Taking this step by step:

long __res; //some variable

__asm__ volatile (
"movl $244, %%eax;"

... system calls for 32-bit x86 Linux are selected by the value in %eax. This is the number of the get_thread_area syscall. See arch/x86/include/asm/unistd_32.h (in recent kernels at least) for the list of syscall numbers. (Note: syscall numbers are not the same between 32-bit and 64-bit.)

"movl %1, %%ebx;"
"movl %2, %%ecx;"
"movl %3, %%edx;"

... parameters to system calls are passed in registers. For 32-bit x86, up to five parameters are passed in registers, in the order %ebx, %ecx, %edx, %esi, %edi (the 6th argument, for the few syscalls that need it, is passed on the user stack). %1, %2, %3 refer to the 2nd, 3rd and 4th items mentioned in the "constraints" for the inline assembler (see below).

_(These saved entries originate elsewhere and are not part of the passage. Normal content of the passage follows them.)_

/-- REMOVE_BIT: by position ARG0, or the ARG0-th bit of a field; `E_ARG` where `FLAG` and `FSEL` disagree, `E_RANGE` or
`E_FIELD` where there is no such bit (44_structural R292). -/
def Obligations.RemoveBitResult : Prop :=
  ∀ (bf : BfIx) (s : State), s.ready bf →
    let bits := (s.slot bf).bits
    (∀ flag field, opcodeOf (.removeBit bf flag field) = 0x22) ∧
    (∀ f, exec (.removeBit bf false (some f)) s = .next (s.failed 0x02)) ∧
    exec (.removeBit bf true none) s = .next (s.failed 0x02) ∧
    exec (.removeBit bf false none) s = .next (
      if bits.length ≤ s.arg0.toNat then s.failed 0x0A
      else s.setBits bf (bits.take s.arg0.toNat ++ bits.drop (s.arg0.toNat + 1))) ∧
    (∀ f, (bits.countP (fun b => b.tag == f) ≤ s.arg0.toNat →
        exec (.removeBit bf true (some f)) s = .next (s.failed 0x0B)) ∧
      ∀ x, isNth (fun b => b.tag == f) bits s.arg0.toNat x →
        exec (.removeBit bf true (some f)) s = .next (s.setBits bf (bits.take x ++ bits.drop (x + 1))))

/-- APPEND_BIT, APPEND_BF, APPEND_SUSPEND and REMOVE_BITS_FROM: bits added at the end within `MAX_BITS`, or the slot cut at
ARG0 (44_structural R293 to R295, 45_protocol_faults R318). That APPEND_BIT and APPEND_SUSPEND raise `E_CAPACITY` also for a
fresh bit with too many or too long quanta is 20_memory R67 with 30_encoding R104 step 7, applied here by log entry 17. -/
def Obligations.AppendAndTruncateResults : Prop :=
  ∀ (bf : BfIx) (s : State), s.ready bf →
    let bits := (s.slot bf).bits
    (∀ (f : Tag) (v : Level), opcodeOf (.appendBit bf f v) = 0x23 ∧ exec (.appendBit bf f v) s = .next (
      if s.params.maxBits < bits.length + 1 ∨ (newBit (s.slot bf).snap f v).tooBig s.params = true then s.failed 0x0D
      else s.setBits bf (bits ++ [newBit (s.slot bf).snap f v]))) ∧
    (∀ bf2 : BfIx, (s.slot bf2).valid = true → opcodeOf (.appendBf bf bf2) = 0x24 ∧ exec (.appendBf bf bf2) s = .next (
      if s.params.maxBits < bits.length + (s.slot bf2).bits.length then s.failed 0x0D
      else s.setBits bf (bits ++ (s.slot bf2).bits))) ∧
    opcodeOf (.appendSuspend bf) = 0x2F ∧ exec (.appendSuspend bf) s = .next (
      if s.params.maxBits < bits.length + 8 ∨
        (newBit (s.slot bf).snap .suspend .recessive).tooBig s.params = true then s.failed 0x0D
      else s.setBits bf (bits ++ List.replicate 8 (newBit (s.slot bf).snap .suspend .recessive))) ∧
    opcodeOf (.removeBitsFrom bf) = 0x25 ∧ exec (.removeBitsFrom bf) s = .next (
      if bits.length < s.arg0.toNat then s.failed 0x0A else s.setBits bf (bits.take s.arg0.toNat))

/-! ### Protocol faults -/

/-- INS_ACT_ERR, INS_PAS_ERR and INS_OVR: `E_RANGE`, then `E_CAPACITY`; otherwise the bits before ARG0, 6 flag bits, 8
Recessive delimiter bits and 3 Recessive `Intermission` bits, all fresh (45_protocol_faults R311 to R314, R319). That
`E_CAPACITY` is raised also for a fresh bit with too many or too long quanta is 20_memory R67 with 30_encoding R104 step 7,
applied here by log entry 17. -/
def Obligations.InsertFrameResults : Prop :=
  ∀ (bf : BfIx) (s : State) (i : Instr) (ft : Tag) (fv : Level) (dt : Tag), s.ready bf →
    (i = .insActErr bf ∧ opcodeOf i = 0x29 ∧ ft = .activeErrorFlag ∧ fv = .dominant ∧ dt = .errorDelimiter) ∨
      (i = .insPasErr bf ∧ opcodeOf i = 0x2A ∧ ft = .passiveErrorFlag ∧ fv = .recessive ∧ dt = .errorDelimiter) ∨
      (i = .insOvr bf ∧ opcodeOf i = 0x2B ∧ ft = .overloadFlag ∧ fv = .dominant ∧ dt = .overloadDelimiter) →
    let p := s.arg0.toNat
    let sn := (s.slot bf).snap
    ∃ new : List BitRec, new.length = 17 ∧
      exec i s = .next (
        if (s.slot bf).bits.length < p then s.failed 0x0A
        else if s.params.maxBits < p + 17 ∨ (new.any fun b => b.tooBig s.params) = true then s.failed 0x0D
        else s.setBits bf ((s.slot bf).bits.take p ++ new)) ∧
      ∀ (j : Nat) (b : BitRec), new[j]? = some b → b = if j < 6 then newBit sn ft fv
        else if j < 14 then newBit sn dt .recessive else newBit sn .intermission .recessive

(This seems slightly odd, by the way: the get_thread_area syscall only needs one argument...)

"int $0x80;"

... invokes the syscall.

"movl %%eax,%0"

... syscalls return a result in %eax; the %0 refers to the first item mentioned in the constraints.

: "=m" (__res) //from here can't understand

... "constraints" tell gcc where it can put the input and output values that are used and produced by the inline assembler block. This first section (after the first :) is for outputs. "=m" here says that __res should be held in memory ("m") and that it is write-only, i.e. any previous value will be overwritten ("="). Operands in constraints can be referred to by numbers in the inline assembly block (e.g. %0), starting from 0 for the first to appear.

: "m" (a), "m" (b) , "m" (c)

... this next section is for inputs. This says that they will all be placed in memory.

: "%eax","%ebx","%ecx", "%edx",

... this final section indicates "clobbered" registers, i.e. those that will be overwritten as a result of code inside the inline assembler block. GCC will put the inline assembler block into the middle of other code that it generates, but it doesn't know what the instructions inside the block actually do - so you have to tell it that any values that may have been in those registers before the block will no longer be valid afterwards.